I had never been in the lazaret, the task of breaking out stores having usually fallen to the stiffs. But from foc'sle gossip I knew it was a big storeroom, comprising the whole 'tweendeck beneath the cabin space. The Golden Bough, like most clippers of her day, sometimes carried emigrant passengers, and had need of a spacious lazaret.

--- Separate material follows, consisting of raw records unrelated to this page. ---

-- ==== Sys2Proof/Tests/Slice0.lean ====
section
/-! SUPPORT. Small tests: an ill-formed command for each check of well-formedness, results worked out by hand from the rules
of spec/, and for every statement with hypotheses a state and operands that meet them, at the boundaries of its clauses. -/

namespace Sys2Proof.Tests

open Sys2Proof Sys2Proof.Machine Sys2Proof.Safety

set_option Elab.async false
set_option maxRecDepth 20000
set_option exponentiation.threshold 4096

/-! Well-formedness: each check refuses a term, and passes its neighbour. -/

theorem test_wf_register_access :
    (Instr.registerWrite (.fn 0) 0 4 0xFFFFFFFF).wellFormed = true ∧
    (Instr.registerWrite (.fn 0) 0 4 0x100000000).wellFormed = false ∧
    (Instr.registerWrite (.fn 0) 0x2000000 4 0).wellFormed = false ∧
    (Instr.bar0Read 0 0x1FFFFFC 4 false).wellFormed = true ∧ (Instr.bar0Read 0 0 0 false).wellFormed = false ∧
    (Instr.bar0Read 0 0 9 false).wellFormed = false ∧ (Instr.lowerHalfRead (.fn 0) 0x2000000 false).wellFormed = false := by
  decide

theorem test_wf_host_side :
    (Instr.launchDescriptorRead 0 0 (List.replicate 64 0) [] ⟨false, 0⟩).wellFormed = true ∧
    (Instr.launchDescriptorRead 0 0 (List.replicate 63 0) [] ⟨false, 0⟩).wellFormed = false ∧
    (Instr.msixMessage 0 2047).wellFormed = true ∧ (Instr.msixMessage 0 2048).wellFormed = false ∧
    (Instr.msixVectorUnmask 0 2048).wellFormed = false ∧ (Instr.hostSnoop .cur 64).wellFormed = true ∧
    (Instr.hostSnoop .cur 65).wellFormed = false ∧ (Instr.hostSnoop .cur (2 ^ 52)).wellFormed = false ∧
    (Instr.hostResponse 0 .error 0).wellFormed = true ∧ (Instr.hostResponse (2 ^ 52) .error 0).wellFormed = false ∧
    (Instr.hostResponse 0 (.line [1]) 0).wellFormed = false ∧ (Instr.linkUp 16 6 true true).wellFormed = true ∧
    (Instr.linkUp 0 6 true true).wellFormed = false ∧ (Instr.linkUp 17 6 true true).wellFormed = false ∧
    (Instr.linkUp 16 0 true true).wellFormed = false ∧ (Instr.linkUp 16 7 true true).wellFormed = false := by
  decide

/-- A sample of two cells. -/
def twoCells (a b : Fin 128) : Sample :=
  { cells := [(a, 0), (b, 0)], stks := [], hub := [], vr := [], cool := none, power := none, filtered := [] }

theorem test_wf_environment :
    (Instr.sensorSample 0 (twoCells 0 1)).wellFormed = true ∧ (Instr.sensorSample 0 (twoCells 1 1)).wellFormed = false ∧
    (Instr.powerOn [(true, true, true), (true, true, true)]).wellFormed = true ∧
    (Instr.powerOn [(true, true, true), (true, true, true), (true, true, true)]).wellFormed = false ∧
    (Instr.scrubRead 0 (3 * 2 ^ 29 - 1) .clean).wellFormed = true ∧ (Instr.scrubRead 0 (3 * 2 ^ 29) .clean).wellFormed = false ∧
    (Instr.stackLost 0 0 6).wellFormed = true ∧ (Instr.stackLost 0 0 0).wellFormed = false ∧
    (Instr.stackLost 0 0 7).wellFormed = false ∧ (Instr.oscillatorMeasure [(0, 1), (1, 1)]).wellFormed = true ∧
    (Instr.oscillatorMeasure [(0, 1), (0, 2)]).wellFormed = false := by
  decide

theorem test_wf_margin_results :
    (Instr.marginPassEnd (List.replicate 1024 0)).wellFormed = true ∧
    (Instr.marginPassEnd (List.replicate 1023 0)).wellFormed = false := by decide +kernel

/-! A cell that runs an instance, and its operands. -/

/-- The fields of an instruction of cell 0 with no guard. -/
def hdr : Hdr := ⟨0, false, 0, false⟩

/-- A graph of one cell, 16 bytes of code. -/
def cg : CellGraph := ⟨0, 0, 0, 1, 0, 0, 16, 65536, 0xFFFF, []⟩

/-- A doorbell's request with a HOST, a STORE (cell 5) and a STACK window. -/
def req0 : Request :=
  { src := .bell 0 0, tag := 7, stamp := 0, ctx := 0, noirq := false, ready := true, pb := []
    windows := [⟨1, 4096, 1024, true, true, 0, 0, 0⟩, ⟨3, 2 ^ 47 + 5 * 2 ^ 23, 1024, true, true, 1, 0, 0⟩,
      ⟨2, 2 ^ 30, 1024, true, true, 2, 1, 0⟩]
    carried := 0, timeout := 10, segs := [], unbound := false }

/-- A running instance on cell 0. -/
def inst0 : Inst :=
  { parcel := 0, q := 0, slot := 0, replica := 0, cells := [0], task := none, req := some req0, running := true
    entry := false, start := 0, lines := 0, sectors := [], excess := false, overrun := false, thermal := false
    slowHost := false, removing := false, released := false }

/-- Cell 0, where it issues. -/
def cell0 : Cell := { inst := some 0, graph := some cg, parcel := some 0 }

/-- The machine with cell 0 as given and the instance on it. -/
def on (c : Cell) : State := { cells := [(0, c)], insts := [(0, some inst0)] }

/-- Ready on registers none of which is still to be written. -/
theorem test_ready : Ready hdr 4 [1, 2, 3] (on cell0) ∧ Ready hdr 8 [1, 2, 3] (on cell0) ∧ Ready hdr 4 [] (on cell0) ∧
    Ready hdr 4 [2, 1, 1] (on cell0) ∧ Ready hdr 4 [31] (on cell0) :=
  ⟨⟨by decide, by decide, by decide, by decide, by decide, by decide, by decide⟩,
    ⟨by decide, by decide, by decide, by decide, by decide, by decide, by decide⟩,
    ⟨by decide, by decide, by decide, by decide, by decide, by decide, by decide⟩,
    ⟨by decide, by decide, by decide, by decide, by decide, by decide, by decide⟩,
    ⟨by decide, by decide, by decide, by decide, by decide, by decide, by decide⟩⟩

/-! Results worked out from R198 to R205, on one step each. -/

/-- g1 of the cell after one command. -/
def g1After (i : Instr) (s : State) : Option W64 :=
  match exec i s with | .next t => some ((t.cell 0).greg 1) | _ => none

/-- cs.status after one command. -/
def statusAfter (i : Instr) (s : State) : Option W64 :=
  match exec i s with | .next t => some (t.cell 0).status | _ => none

/-- The cell with g1, g2 and g3. -/
def regs (a b c : W64) : Cell := { cell0 with g := [(1, a), (2, b), (3, c)] }

theorem test_add_w_wraps : g1After (.add hdr true 1 2 3) (on (regs 1 0x7FFFFFFF 1)) = some 0xFFFFFFFF80000000 := by decide
theorem test_sub_is_rs1_less_rs2 : g1After (.sub hdr false 1 2 3) (on (regs 9 5 7)) = some 0xFFFFFFFFFFFFFFFE := by decide
theorem test_andn : g1After (.andn hdr 1 2 3) (on (regs 9 0xFF 0x0F)) = some 0xF0 := by decide
theorem test_srl_w : g1After (.srl hdr true 1 2 3) (on (regs 9 0xFFFFFFFF80000000 31)) = some 1 := by decide
theorem test_sra_past_width : g1After (.sra hdr false 1 2 3) (on (regs 9 0x8000000000000000 64)) = some (-1) := by decide
theorem test_mulh_signed : g1After (.mulh hdr 1 2 3) (on (regs 9 (-1) 1)) = some (-1) := by decide
theorem test_mulhu : g1After (.mulhu hdr 1 2 3) (on (regs 9 (-1) (-1))) = some 0xFFFFFFFFFFFFFFFE := by decide
theorem test_div_by_zero : g1After (.div hdr false 1 2 3) (on (regs 9 5 0)) = some (-1) ∧
    statusAfter (.div hdr false 1 2 3) (on (regs 9 5 0)) = some 2 := by decide
theorem test_div_rounds_to_zero : g1After (.div hdr false 1 2 3) (on (regs 9 (-7) 2)) = some (-3) := by decide
theorem test_rem_sign : g1After (.rem hdr false 1 2 3) (on (regs 9 (-7) 2)) = some (-1) := by decide
theorem test_div_overflow : g1After (.div hdr true 1 2 3) (on (regs 9 0x80000000 (-1))) = some 0xFFFFFFFF80000000 ∧
    statusAfter (.div hdr true 1 2 3) (on (regs 9 0x80000000 (-1))) = some 1 := by decide
theorem test_clz : g1After (.clz hdr 1 2) (on (regs 9 0x10 1)) = some 59 := by decide
theorem test_popc : g1After (.popc hdr 1 2) (on (regs 9 0xF0F 1)) = some 8 := by decide
theorem test_addi_negative : g1After (.addi hdr 1 2 0x7FF) (on (regs 9 5 1)) = some 4 := by decide
theorem test_lui : g1After (.lui hdr 1 0x8000) (on (regs 9 5 1)) = some 0xFFFFFFFF80000000 := by decide
theorem test_lih_keeps_low : g1After (.lih hdr 1 0x12345678) (on (regs 0xFFFFFFFF00000009 5 1)) = some 0x1234567800000009 := by
  decide
theorem test_g0_discards : (match exec (.addi hdr 0 2 5) (on (regs 9 5 1)) with
    | .next t => decide ((t.cell 0).greg 0 = 0) && decide ((t.cell 0).pc = 4) | _ => false) = true := by decide
theorem test_false_guard_passes : (match exec (.addi { hdr with pg := 3 } 1 2 5) (on (regs 9 5 1)) with
    | .next t => decide ((t.cell 0).greg 1 = 9) && decide ((t.cell 0).pc = 4) | _ => false) = true := by decide
theorem test_reserved_field_faults : (match exec (.addi { hdr with resv := true } 1 2 5) (on (regs 9 5 1)) with
    | .next t => decide ((t.cell 0).faultCause = 1) && decide (t.inst 0 = none) | _ => false) = true := by decide +kernel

The lady sketched the lay of the land for me. The hatch to the lazaret was in the saloon floor, well aft, on the starboard side. Wong was more familiar than any man with the lazaret's interior, and he had decided the deck should be cut through from this room, rather than at any other point. This, said the lady, was because farther aft, on this side of the ship, a strong room occupied the lazaret space (aye, the same strong room which so tickled the fancy of some of my shipmates!). The Chinaman had planned with foresight; he had even disposed stores below to convenience and shield the man who played rescuer. When I dropped through the hole, the lady told me, I would find myself in a narrow alleyway, walled with tiers of beef casks and other stores; if I followed this alleyway I would come to the lazaret hatch, near where Newman was secured.

She thought I should wait until I heard the captain leave the lazaret. But to this I demurred. The success of the scheme might well depend upon the leeway of a moment's time. The ship's noises, always present in a ship's hold, would cover any slight noise I might make. Truth to tell, that sound of Newman in pain had thrown me into a fever of impatience to get to his side; and I suspect it rendered the lady less cautious, too.

"God bless you, Boy-and, oh, be careful," she whispered.

I drew back the blanket, and lowered my body into the opening. I hung by my hands an instant, and felt her draw the blanket over my head as she covered the hole again. Then I let go, and dropped.